例えば、男性ホルモンは性欲だけでなく、意欲をうながすホルモンであることがわかったのも、そのひとつです。
男性はだいたい40代くらいから男性ホルモンが目立って減りはじめます。
そうなるとだんだん意欲も減ってきます。
「もうこれくらいでいいや」「出世なんかしなくていいや」とか、「ガツガツなんてもう嫌だ」などと思いはじめる。
それも悪いことではないのですが、意欲がなくなると、「どうせ年なんだから老けてもしかたがない」とか「うまく歩けなくなった」みたいなことになりかねないので、さすがにこれはマズイです。
年をとって男性ホルモンが減ってきた男性がよく言うのは、「新入社員でかわいい女の子が入ってきても、最近は全然興味がもてないんだ」とか「キャバクラとかに行って、女の子をくどくのが面倒くさくなった」といった性的意欲の減退が感じられる言葉です。
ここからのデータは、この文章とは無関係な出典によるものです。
-- ==== Sys2Proof/Machine/RegMap.lean ====
section
/-! DEFINITION. The setup registers of BAR0 (R12): every register table of the manual, with each field's place,
access code (R4), reset value and clamp (R9). Fields the manual shows as reserved are not listed: they read 0 (R7).
A clamp `⟨a, b, c⟩` reads: a value from a to b is taken as c. Clamps that depend on more than the field's own value
are in Machine/Bar0.lean. -/

namespace Sys2Proof.Machine

/-- The blocks of BAR0 (R12). -/
inductive Block where
  | glb | hp | qmg | spn | gth | qui | dma | spa | cod | spc | fh | ln | stf | tb | cap | mem | pwr | col | slt
  deriving DecidableEq, Repr

/-- The access codes (R4). -/
inductive Access where
  | ro | rw | wo | w1c | w1s | rwl
  deriving DecidableEq, Repr

structure ClampRange where
  lo : Nat
  hi : Nat
  taken : Nat
  deriving DecidableEq, Repr

structure RegField where
  hi : Nat
  lo : Nat
  acc : Access
  reset : Nat
  clamp : List ClampRange
  deriving DecidableEq, Repr

/-- The registers by their names in the manual. The per-half counters of a fronthaul port, which R313 names within
its table, are named FH_HALF_…; the words of a time triple (R49) carry _SEC_LO and _SEC_HI. -/
inductive RegId where
  | GLB_ID | GLB_SETUP_LOCK | GLB_STATUS | GLB_CLAMP_COUNT | GLB_SCRATCH | TB_TIME | TB_TIME_SEC_LO | TB_TIME_SEC_HI
  | TB_OFFSET | TB_OFFSET_SEC_LO | TB_OFFSET_SEC_HI | TB_PPS_IN | TB_PPS_IN_SEC_LO | TB_PPS_IN_SEC_HI | TB_IRQ_STAMP
  | TB_IRQ_STAMP_SEC_LO | TB_IRQ_STAMP_SEC_HI | TB_REF_CTRL | TB_CTRL | TB_STATUS | TB_EVENT | TB_EVENT_EN
  | TB_EVENT_VEC | TB_RAW_LO | TB_RAW_HI | TB_RATE_LO | TB_RATE_HI | TB_ADJ_LO | TB_ADJ_HI | TB_SET_NS
  | TB_SET_SEC_LO | TB_SET_SEC_HI | TB_STEP_LIMIT | TB_SLEW_MAX | TB_SLEW_REMAIN | TB_REFUSED_LO | TB_REFUSED_HI
  | TB_HOLDOVER_UNC | TB_PPS_OUT_CTRL | TB_PPS_OUT_OFFSET | TB_CLAMP_COUNT | SLT_GRID_NS | SLT_GRID_SEC_LO
  | SLT_GRID_SEC_HI | SLT_MODULE_DECKLE | SLT_REF_FRAME | SLT_MODULE_GEN | SLT_EVENT | SLT_EVENT_EN | SLT_EVENT_VEC
  | SLT_PUSH_DROP | SLT_CLAMP_COUNT | SLT_CSTATE | SLT_CSLOT | SLT_CGEN_UL | SLT_CGEN_DL | SLT_CMOULD | SLT_CCOUNT
  | SLT_CEXPIRED | HP_LINK_STATUS | HP_EVENT | HP_EVENT_EN | HP_EVENT_VEC | HP_FLR_BUSY_LO | HP_FLR_BUSY_HI
  | HP_RCTX_SEL | HP_RCTX_CMD | HP_RCTX_CFG0 | HP_RCTX_BASE_LO | HP_RCTX_BASE_HI | HP_RCTX_WB_LO | HP_RCTX_WB_HI
  | HP_RCTX_CFG1 | HP_RCTX_CFG2 | HP_RCTX_IDX | HP_RCTX_STATE | HP_RCTX_CLAMP | HP_CLAMP_COUNT | HP_DROP_COUNT
  | QMG_QCTX_SEL | QMG_QCTX_CMD | QMG_QCTX_CFG0 | QMG_QCTX_BASE_LO | QMG_QCTX_BASE_HI | QMG_QCTX_CFG1 | QMG_QCTX_IDLE
  | QMG_QCTX_NOTICE | QMG_QCTX_COMMIT | QMG_QCTX_BIND | QMG_QCTX_WORDS | QMG_QCTX_ITEMS | QMG_QCTX_COUNTS
  | QMG_QCTX_STATE | QMG_CLAMP_COUNT | SPN_CLAMP_COUNT | SPN_RANK | SPN_PRESENT | SPN_ARB_CTRL | SPN_ARB_STATUS
  | SPN_ARB_WAITMAX | GTH_EVENT | GTH_EVENT_EN | GTH_EVENT_VEC | GTH_HOLD_USED | GTH_DISPATCH_LO | GTH_DISPATCH_HI
  | GTH_TIMEOUTS | GTH_VOIDS | GTH_STRAYS | GTH_PUB_FAILS | GTH_TASK_SEL | GTH_TASK_STATE | GTH_TASK_PENDING
  | GTH_TASK_LATCH | GTH_TASK_SLOT | GTH_TASK_SEQ | GTH_SIG_SEL | GTH_SIG_NEXT | GTH_SIG_ALLOC | GTH_SIG_HELD
  | GTH_CLAMP_COUNT | GTH_CLASS_READY | GTH_CLASS_FETCH | GTH_CLASS_DISP | QUI_LEAF_CTRL | QUI_LEAF_STATE
  | QUI_EXT_REJECT | QUI_CLAMP_COUNT | QUI_LSTAT | QUI_LAOV_IDX | QUI_PC | QUI_STALL | QUI_DBG_CTRL | QUI_DBG_STATUS
  | QUI_DBG_BKPT | QUI_DBG_REG_SEL | QUI_DBG_REG_DATA | DMA_EVENT | DMA_EVENT_EN | DMA_EVENT_VEC | DMA_CLAMP_COUNT
  | DMA_CH_CFG | DMA_CH_STATE | DMA_CH_BADADDR_LO | DMA_CH_BADADDR_HI | DMA_CH_BADDATA_LO | DMA_CH_BADDATA_HI
  | DMA_CH_COUNT | SPA_STATUS | SPA_EVENT | SPA_EVENT_EN | SPA_EVENT_VEC | SPA_HOST_RANK | SPA_JOBS_LO | SPA_JOBS_HI
  | SPA_SAT_COUNT | SPA_SINGULAR | SPA_NOWGT | SPA_WBUF_SEL | SPA_WBUF_STATE | SPA_WBUF_SLOT | SPA_CLAMP_COUNT
  | SPA_JQ | SPA_TILE_BUSY_LO | SPA_TILE_BUSY_HI | SPA_TILE_STALL | SPA_TILE_JOB | COD_STATUS | COD_EVENT
  | COD_EVENT_EN | COD_EVENT_VEC | COD_HOST_RANK | COD_JOBS_LO | COD_JOBS_HI | COD_TB_FAIL | COD_SOFT_LOST
  | COD_CQ_DROP | COD_HARQ_BASE | COD_HARQ_SIZE | COD_LLR_TAB_LO | COD_LLR_TAB_HI | COD_CLAMP_COUNT | COD_JQ
  | COD_GRP_BUSY_LO | COD_GRP_BUSY_HI | COD_GRP_STALL | COD_GRP_QUEUED | SPC_STATUS | SPC_EVENT | SPC_EVENT_EN
  | SPC_EVENT_VEC | SPC_HOST_RANK | SPC_JOBS_LO | SPC_JOBS_HI | SPC_SAT_COUNT | SPC_TX_UNDERRUN | SPC_TX_LATE
  | SPC_RX_GAP | SPC_DET_MISSED | SPC_DET_FALSE | SPC_DET_PREEMPT | SPC_DET_SEL | SPC_DET_STATE | SPC_CLAMP_COUNT
  | SPC_JQ | SPC_GRP_BUSY_LO | SPC_GRP_BUSY_HI | SPC_GRP_STALL | SPC_TXP_STATE | SPC_TXP_MARGIN | FH_EVENT
  | FH_EVENT_EN | FH_EVENT_VEC | FH_STF_ETYPE | FH_HOST_DROP | FH_CLAMP_COUNT | FH_PORT_CFG | FH_PORT_MAC_LO
  | FH_PORT_MAC_HI | FH_PORT_RXDLY | FH_PORT_TXDLY | FH_PORT_STATUS | FH_PORT_RXFR_LO | FH_PORT_RXFR_HI
  | FH_PORT_TXFR_LO | FH_PORT_TXFR_HI | FH_PORT_DROP0 | FH_PORT_DROP1 | FH_PORT_FEC_CORR | FH_PORT_FEC_UNCORR
  | FH_HALF_ON_TIME | FH_HALF_EARLY | FH_HALF_LATE | FH_HALF_SEQ_ERR | FH_HALF_MISSING | FH_HALF_TX_MISS
  | FH_HALF_TX_LATE | FH_HALF_CP_LATE | LN_CFG | LN_STATUS | LN_EVENT | LN_EVENT_EN | LN_TX_TAPS | LN_RX_EQ
  | LN_RX_SNR | LN_CMD | LN_TEST_CFG | LN_INJ | LN_PRBS_ERR_LO | LN_PRBS_ERR_HI | LN_PRBS_BITS_LO | LN_PRBS_BITS_HI
  | LN_PRBS_STAT | LN_LB_ERR | LN_COUNT | LN_QUAD_CFG | LN_QUAD_STATUS | LN_EVENT_VEC | LN_EVENT_SUM | LN_TRAIN_LIMIT
  | LN_RECAL_MIN | LN_CLAMP_COUNT | STF_STATUS | STF_ID | STF_EVENT | STF_EVENT_EN | STF_EVENT_VEC | STF_CTRL
  | STF_ROOT | STF_MAP_GEN | STF_ETH_GROUP_LO | STF_ETH_GROUP_HI | STF_FREEZE_LEAD | STF_TICK_TOL | STF_ETH_RTO
  | STF_TIME_OFFSET | STF_TICK_SLIP | STF_UNREACHABLE | STF_MIRROR_DISCARD | STF_MAP_SEL | STF_MAP_ENTRY
  | STF_SMAP_SEL | STF_SMAP_ENTRY | STF_CLAMP_COUNT | STF_PORT_CFG | STF_PORT_STATUS | STF_PORT_DELAY
  | STF_PORT_RETRY | STF_BIND_STATE | STF_BIND_SENT | STF_BIND_DROP | CAP_EVENT | CAP_EVENT_EN | CAP_EVENT_VEC
  | CAP_VAT_BW | CAP_SPILL_ETYPE | CAP_PRESS_LEAD | CAP_SPILL_DST_LO | CAP_SPILL_DST_HI | CAP_TRIG_CFG
  | CAP_TRIG_STAMP_LO | CAP_TRIG_STAMP_HI | CAP_CLAMP_COUNT | CAP_VAT_CFG | CAP_VAT_BASE_LO | CAP_VAT_BASE_HI
  | CAP_VAT_PRE | CAP_VAT_POST | CAP_VAT_STATUS | CAP_VAT_WPTR_LO | CAP_VAT_WPTR_HI | CAP_VAT_OLDEST_LO
  | CAP_VAT_OLDEST_HI | CAP_VAT_TRIG_LO | CAP_VAT_TRIG_HI | CAP_VAT_DROP | CAP_SPILL_CFG | CAP_SPILL_STATUS
  | CAP_SPILL_FRAMES_LO | CAP_SPILL_FRAMES_HI | CAP_PRESS_STATE | CAP_PRESS_SENT_LO | CAP_PRESS_SENT_HI
  | CAP_PRESS_LATE | CAP_PRESS_SKIP | MEM_STATUS | MEM_CFG | MEM_EVENT | MEM_EVENT_EN | MEM_EVENT_VEC | MEM_WIN_BASE
  | MEM_UE_ADDR_LO | MEM_UE_ADDR_HI | MEM_INJ_LO | MEM_INJ_HI | MEM_INJ_CMD | MEM_CLAMP_COUNT | MEM_CH_STATUS
  | MEM_CH_CE | MEM_CH_UE | MEM_CH_SCRUB | MEM_CH_TRAIN | PWR_STATUS | PWR_EVENT | PWR_EVENT_EN | PWR_EVENT_VEC
  | PWR_HIB_CTRL | PWR_HIB_TIMER_LO | PWR_HIB_TIMER_HI | PWR_HIB_CAUSE | PWR_CLAMP_COUNT | PWR_CL_CTRL
  | PWR_CL_STATUS | PWR_CL_COUNT | COL_STATUS | COL_MB_CTRL | COL_EVENT | COL_EVENT_EN | COL_EVENT_VEC
  | COL_FREEZE_CFG | COL_THERM_CFG | COL_MAINT_STATUS | COL_CLAMP_COUNT | COL_MB_REQ | COL_MB_RSP | GLB_RESET_CAUSE
  | TB_IRQ_STAMP_COUNT
  deriving DecidableEq, Repr

structure RegDef where
  id : RegId
  /-- address in BAR0 of the instance with every index 0 -/
  base : Nat
  /-- (number of instances, stride), outermost first -/
  dims : List (Nat × Nat)
  fields : List RegField
  deriving DecidableEq, Repr

/-- Base addresses of the blocks (R12). -/
def blockBase : Block → Nat
  | .glb => 0x00000000
  | .hp => 0x00100000
  | .qmg => 0x00200000
  | .spn => 0x00400000
  | .gth => 0x00500000
  | .qui => 0x00600000
  | .dma => 0x00800000
  | .spa => 0x00900000
  | .cod => 0x00A00000
  | .spc => 0x00B00000
  | .fh => 0x00C00000
  | .ln => 0x00D00000
  | .stf => 0x00E00000
  | .tb => 0x00F00000
  | .cap => 0x01000000
  | .mem => 0x01100000
  | .pwr => 0x01200000
  | .col => 0x01300000
  | .slt => 0x01400000

/-- The block whose range holds a BAR0 address; none from 0x0150_0000 upward (R12, R13). -/
def blockOf (a : Nat) : Option Block :=
  if a < 0x00100000 then some .glb
  else if a < 0x00200000 then some .hp
  else if a < 0x00400000 then some .qmg
  else if a < 0x00500000 then some .spn
  else if a < 0x00600000 then some .gth
  else if a < 0x00800000 then some .qui
  else if a < 0x00900000 then some .dma
  else if a < 0x00A00000 then some .spa
  else if a < 0x00B00000 then some .cod
  else if a < 0x00C00000 then some .spc
  else if a < 0x00D00000 then some .fh
  else if a < 0x00E00000 then some .ln
  else if a < 0x00F00000 then some .stf
  else if a < 0x01000000 then some .tb
  else if a < 0x01100000 then some .cap
  else if a < 0x01200000 then some .mem
  else if a < 0x01300000 then some .pwr
  else if a < 0x01400000 then some .col
  else if a < 0x01500000 then some .slt
  else none

/-- Registers of block GLB, part 0. -/
def regsGlb0 : List RegDef := [
  ⟨.GLB_ID, 0x00000000, [], [⟨31, 16, .ro, 38422, []⟩, ⟨15, 8, .ro, 176, []⟩]⟩,
  ⟨.GLB_SETUP_LOCK, 0x00000004, [], [⟨0, 0, .w1s, 0, []⟩]⟩,
  ⟨.GLB_STATUS, 0x00000008, [], [⟨5, 5, .ro, 0, []⟩, ⟨4, 4, .ro, 0, []⟩, ⟨3, 3, .ro, 0, []⟩, ⟨2, 2, .ro, 0, []⟩, ⟨1, 1, .ro, 0, []⟩, ⟨0, 0, .ro, 0, []⟩]⟩,
  ⟨.GLB_CLAMP_COUNT, 0x0000000C, [], [⟨31, 31, .wo, 0, []⟩, ⟨15, 0, .ro, 0, []⟩]⟩,
  ⟨.GLB_SCRATCH, 0x00000010, [], [⟨31, 0, .rw, 0, []⟩]⟩,
  ⟨.GLB_RESET_CAUSE, 0x00000014, [], [⟨5, 5, .ro, 0, []⟩, ⟨4, 4, .ro, 0, []⟩, ⟨3, 0, .ro, 0, []⟩]⟩]

def regsGlb : List RegDef := regsGlb0

/-- Registers of block HP, part 0. -/
def regsHp0 : List RegDef := [
  ⟨.HP_LINK_STATUS, 0x00100000, [], [⟨15, 15, .ro, 0, []⟩, ⟨14, 14, .ro, 0, []⟩, ⟨12, 8, .ro, 0, []⟩, ⟨3, 0, .ro, 0, []⟩]⟩,
  ⟨.HP_EVENT, 0x00100008, [], [⟨3, 3, .w1c, 0, []⟩, ⟨2, 2, .w1c, 0, []⟩, ⟨1, 1, .w1c, 0, []⟩, ⟨0, 0, .w1c, 0, []⟩]⟩,
  ⟨.HP_EVENT_EN, 0x0010000C, [], [⟨3, 3, .rw, 0, []⟩, ⟨2, 2, .rw, 0, []⟩, ⟨1, 1, .rw, 0, []⟩, ⟨0, 0, .rw, 0, []⟩]⟩,
  ⟨.HP_EVENT_VEC, 0x00100010, [], [⟨10, 0, .rw, 0, []⟩]⟩,
  ⟨.HP_FLR_BUSY_LO, 0x00100018, [], [⟨31, 0, .ro, 0, []⟩]⟩,
  ⟨.HP_FLR_BUSY_HI, 0x0010001C, [], [⟨31, 0, .ro, 0, []⟩]⟩,
  ⟨.HP_RCTX_SEL, 0x00100030, [], [⟨15, 0, .rw, 0, []⟩]⟩,
  ⟨.HP_RCTX_CMD, 0x00100034, [], [⟨31, 31, .ro, 0, []⟩, ⟨0, 0, .wo, 0, []⟩]⟩,
  ⟨.HP_RCTX_CFG0, 0x00100040, [], [⟨31, 31, .rw, 0, []⟩, ⟨30, 30, .rw, 0, []⟩, ⟨29, 24, .rw, 0, []⟩, ⟨23, 19, .rw, 6, [⟨0, 5, 6⟩, ⟨17, 31, 16⟩]⟩, ⟨18, 12, .rw, 16, [⟨0, 0, 1⟩, ⟨65, 127, 64⟩]⟩, ⟨11, 7, .rw, 0, []⟩, ⟨6, 6, .rw, 0, []⟩]⟩,
  ⟨.HP_RCTX_BASE_LO, 0x00100044, [], [⟨31, 12, .rw, 0, []⟩]⟩,
  ⟨.HP_RCTX_BASE_HI, 0x00100048, [], [⟨31, 0, .rw, 0, []⟩]⟩,
  ⟨.HP_RCTX_WB_LO, 0x0010004C, [], [⟨31, 3, .rw, 0, []⟩]⟩,
  ⟨.HP_RCTX_WB_HI, 0x00100050, [], [⟨31, 0, .rw, 0, []⟩]⟩,
  ⟨.HP_RCTX_CFG1, 0x00100054, [], [⟨31, 16, .rw, 0, []⟩, ⟨15, 8, .rw, 1, [⟨0, 0, 1⟩]⟩]⟩,
  ⟨.HP_RCTX_CFG2, 0x00100058, [], [⟨9, 0, .rw, 0, []⟩]⟩,
  ⟨.HP_RCTX_IDX, 0x0010005C, [], [⟨31, 16, .ro, 0, []⟩, ⟨15, 0, .ro, 0, []⟩]⟩,
  ⟨.HP_RCTX_STATE, 0x00100060, [], [⟨31, 31, .ro, 0, []⟩, ⟨30, 30, .ro, 1, []⟩, ⟨15, 0, .ro, 0, []⟩]⟩,
  ⟨.HP_RCTX_CLAMP, 0x00100064, [], [⟨31, 31, .wo, 0, []⟩, ⟨15, 0, .ro, 0, []⟩]⟩,
  ⟨.HP_CLAMP_COUNT, 0x001000C0, [], [⟨31, 31, .wo, 0, []⟩, ⟨15, 0, .ro, 0, []⟩]⟩,
  ⟨.HP_DROP_COUNT, 0x001000C4, [], [⟨31, 0, .ro, 0, []⟩]⟩]
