/-! ## Global and reset state (Architecture of the module; Bring-up and reset) -/

structure GlbState where
  /-- GLB_STATUS.CORE_READY (R15, R439) -/
  coreReady : Bool := false
  /-- GLB_STATUS.MEM_READY (R15, R393) -/
  memReady : Bool := false
  /-- GLB_STATUS.FROZEN (R434) -/
  frozen : Bool := false
  /-- GLB_RESET_CAUSE.CAUSE as the latest reset left it (R440) -/
  resetCause : Nat := 1
  /-- the latched high words of 64-bit counters and time triples (R8, R49), by the address of the latched word -/
  latch : SMap W32 := []
  deriving DecidableEq, Repr

/-! ## Timebase -/

/-- Times below are whole numbers of the unit u = 2^-40 ns × 10^-6, in which every rate, slew part and
adjustment is exact (R30, R34). -/
structure TbState where
  /-- the raw counter (R29) -/
  raw : BitVec 64 := 0
  /-- the offset, in u (R30) -/
  offsetU : Int := 0
  /-- the rate in force, ns per tick × 2^40 (R32) -/
  rate : Nat := 0x10000000000
  /-- a committed rate that waits for the next tick (R32) -/
  pendingRate : Option Nat := none
  /-- TB_CTRL.SOURCE in force: true STITCH (R39) -/
  stitchSource : Bool := false
  /-- the adjustment not yet applied, in u (R33, R34) -/
  remainU : Int := 0
  /-- SLEW part of the last ticks below 2^-40 ns is carried in the unit u itself. TB_REFUSED, 2^-16 ns (R35) -/
  refused : Int := 0
  /-- TB_STATUS.HOLDOVER (R47, R48) -/
  holdover : Bool := false
  /-- TB_STATUS.SLEEP_OVF (R47) -/
  sleepOvf : Bool := false
  /-- TB_STATUS.SYNCE_LOS (R41) -/
  synceLos : Bool := false
  /-- SYNCE_IN and TREF_IN detected at their inputs (R40, R462) -/
  synceInPresent : Bool := false
  trefInPresent : Bool := false
  /-- TB_STATUS.REF_PRESENT and TIME_LOCKED (R40) -/
  refPresent : Bool := true
  timeLocked : Bool := false
  /-- the reference the PLL runs on, which REF_SEL names within 10 ms (R40) -/
  refInUse : Nat := 0
  /-- a whole second was crossed in the latest tick and PPS_OUT has not risen for it (R43) -/
  ppsDue : Bool := false
  /-- level of the PPS_OUT pin (R43) -/
  ppsOut : Bool := false
  deriving DecidableEq, Repr

/-! ## Slot grid -/

/-- The words of a half (R53: pages × 32 words, word index = page × 32 + word) or of the carrier page; unlisted words are 0. -/
abbrev SetWords := SMap W32

/-- An arm whose completion is still to come (R66). -/
structure ArmRef where
  ref : DRef
  /-- it resolved late and no later arm superseded it (R68) -/
  late : Bool
  deriving DecidableEq, Repr

/-- The armed bank of a half (R54, R68). -/
structure ArmedSet where
  /-- target slot, as a slot number counted from the grid origin without wrapping -/
  slot : Int
  /-- the generation it couches -/
  gen : Nat
  words : SetWords
  start : Bool := false
  stop : Bool := false
  /-- the arm that couches: LATE where set -/
  late : Bool := false
  /-- arms that complete at this half's couch; the last one is the arm that couches, earlier ones are superseded -/
  refs : List ArmRef := []
  deriving DecidableEq, Repr

/-- The latch of one live slot of a half (R58): the felt words with which the slot is processed for its whole life. -/
structure SlotLatch where
  slot : Int
  words : SetWords
  gen : Nat
  aborted : Bool := false
  deriving DecidableEq, Repr

structure HalfState where
  mould : SetWords := []
  /-- mould generation (R55) -/
  gen : Nat := 1
  armed : Option ArmedSet := none
  felt : SetWords := []
  feltGen : Nat := 0
  /-- the copy of the armed content into the new mould bank runs (R56), and the writes that wait for it -/
  copying : Bool := false
  waitingWrites : List (Nat × W32) := []
  /-- the half couches at its boundaries: it was started and not yet stopped -/
  running : Bool := false
  /-- the next boundary of the half, as a slot number -/
  nextSlot : Int := 0
  /-- the slot whose boundary fired last since the carrier's last start, its stop slot included (R67, R141) -/
  curSlot : Option Int := none
  /-- slots of the half that have begun and not expired (R77, R78) -/
  live : List SlotLatch := []
  /-- a DISABLE waits for the half's next boundary (R76) -/
  disableNext : Bool := false
  deriving DecidableEq, Repr

/-- Carrier states with the codes of SLT_CSTATE_c (R74, R79). -/
inductive CarrierMode where
  | stopped | starting | running | draining | disabled
  deriving DecidableEq, Repr

structure Carrier where
  mode : CarrierMode := .stopped
  /-- DRAINING after a disable rather than after a stop (R74) -/
  disabling : Bool := false
  /-- a CARRIER_CTRL ENABLE waits for the drain's end (R24) -/
  enablePending : Bool := false
  /-- carrier page: mould, as the START arm captured it, and felt (R60) -/
  pageMould : SetWords := []
  pageArmed : SetWords := []
  pageFelt : SetWords := []
  ul : HalfState := {}
  dl : HalfState := {}
  deriving DecidableEq, Repr

/-- A MOULD_LOAD whose data is being fetched (R65). -/
structure MouldLoad where
  ref : DRef
  carrier : Nat
  /-- 0 carrier page, 1 UL, 2 DL; the module set is carrier 0xFFFF with half 1 -/
  half : Nat
  page : Nat
  pages : Nat
  addr : W64
  deriving DecidableEq, Repr

structure SltState where
  /-- one context per carrier 0 to 511 -/
  carriers : SMap Carrier := []
  /-- the module set: one half (R72) -/
  modSet : HalfState := {}
  /-- the module set felt before its last couch: frames whose first byte came before it are captured under it (R363) -/
  modBefore : SetWords := []
  /-- when that couch was, in 2^-16 ns -/
  modCouch : Int := 0
  loads : List MouldLoad := []
  /-- the committed grid origin, in ns (R50, R79) -/
  originNs : Int := 0
  /-- the reference frame whose boundary fires next (R50, R53) -/
  nextFrame : Int := 1
  deriving DecidableEq, Repr

/-! ## Host Port -/

/-- A stored ring context with the ring's running state (R86, R99, R103, R106). -/
structure Ring where
  enable : Bool := false
  /-- DIR: true for a completion ring -/
  completion : Bool := false
  owner : Nat := 0
  log2Size : Nat := 6
  batch : Nat := 16
  vec : Nat := 0
  irqEn : Bool := false
  base : W64 := 0
  wb : W64 := 0
  cq : Nat := 0
  modCount : Nat := 1
  modTime : Nat := 0
  hostIdx : Nat := 0
  devIdx : Nat := 0
  /-- the slot after the last one whose fetch was issued: DEV_IDX follows it as batches land (R98) -/
  fetchIdx : Nat := 0
  /-- OPEN of a submission ring, RESERVED of a completion ring -/
  openCount : Nat := 0
  /-- PHASE of the next entry -/
  phase : Bool := true
  clampCount : Nat := 0
  /-- entries written since the ring's last interrupt (R103) -/
  unsignalled : Nat := 0
  /-- a function-level reset disables this completion ring once RESERVED is 0 (R110) -/
  disableAtZero : Bool := false
  /-- a commit enabled this submission ring while it drained (R24) -/
  enablePending : Bool := false
  /-- CQ and owner with which the ring was enabled last: those of the descriptors it has fetched (R99) -/
  openCq : Nat := 0
  openOwner : Nat := 0
  deriving DecidableEq, Repr

/-- A batch whose read is in flight (R98). -/
structure Batch where
  ring : Nat
  slot : Nat
  count : Nat
  deriving DecidableEq, Repr

/-- A fetched descriptor that is not yet delivered (R91). -/
structure Fetched where
  /-- place of the descriptor in its ring's fetch order -/
  seq : Nat
  desc : Desc
  deriving DecidableEq, Repr

structure MsixEntry where
  addr : W64 := 0
  data : W32 := 0
  /-- vector control: mask bit, 1 after reset as PCIe states -/
  masked : Bool := true
  deriving DecidableEq, Repr

/-- The configuration state of one PCIe function that the manual's rules read. -/
structure PcieFn where
  msixEnable : Bool := false
  busMaster : Bool := false
  /-- in function-level reset (R110) -/
  flr : Bool := false
  /-- host writes that wait for Bus Master Enable (R104) -/
  waiting : List HostWrite := []
  deriving DecidableEq, Repr

structure HpState where
  rings : SMap Ring := []
  fns : SMap PcieFn := []
  msix : SMap MsixEntry := []
  /-- pending bits of the PBAs, by module vector (R104) -/
  pba : List Nat := []
  vfEnable : Bool := false
  numVfs : Nat := 0
  inFlight : List Batch := []
  fetched : List Fetched := []
  nextSeq : Nat := 0
  /-- QID after which the fetch scheduler's round-robin goes on (R98) -/
  rrLast : Nat := 65535
  /-- a ring context commit is in progress (R106) -/
  busy : Bool := false
  dlUp : Bool := false
  flit : Bool := false
  width : Nat := 0
  speed : Nat := 0
  /-- LINK_DOWN was set while the link could not deliver it (R112) -/
  linkDownHeld : Bool := false
  /-- Subsystem Vendor ID and Subsystem ID (R81, R422) -/
  subsys : W32 := 0
  deriving DecidableEq, Repr

/-! ## Queue Manager and Spine -/

structure QItem where
  prio : Nat
  tag : BitVec 16
  words : List QWord
  /-- place in commit order -/
  seq : Nat := 0
  deriving DecidableEq, Repr

/-- What an open item is doing (R116, R120, R154). -/
inductive OpenPhase where
  | writing | committed | held
  deriving DecidableEq, Repr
実際、定年退職後、キャバクラにはいっさい行かなくなるとか、女性にまったく関心がなくなる人が少なくありません。
家族の平和のためにはそれもいいかもしれませんが、男としてちょっと淋しいのではないでしょうか。
心配なのは、男性ホルモンが少なくなっていけばいくだけヨボヨボになってくことです。
そうならないためにも高齢になるにつれて男性ホルモンを増やしたほうがいいのですが、日本の医療の政策そのものが、男性ホルモン不足のことには関心がないのです。
例えば、先ほども言ったように、「年をとったら肉を食べるな」とか、「コレステロール値を下げろ」などといって、男性ホルモンを増やすどころか、人をヨボヨボにさせるようなことばかり言っているのです。
男性ホルモンの重要性を知らないからかもしれませんが、意識の高い欧米との認識の差を感じさせられます。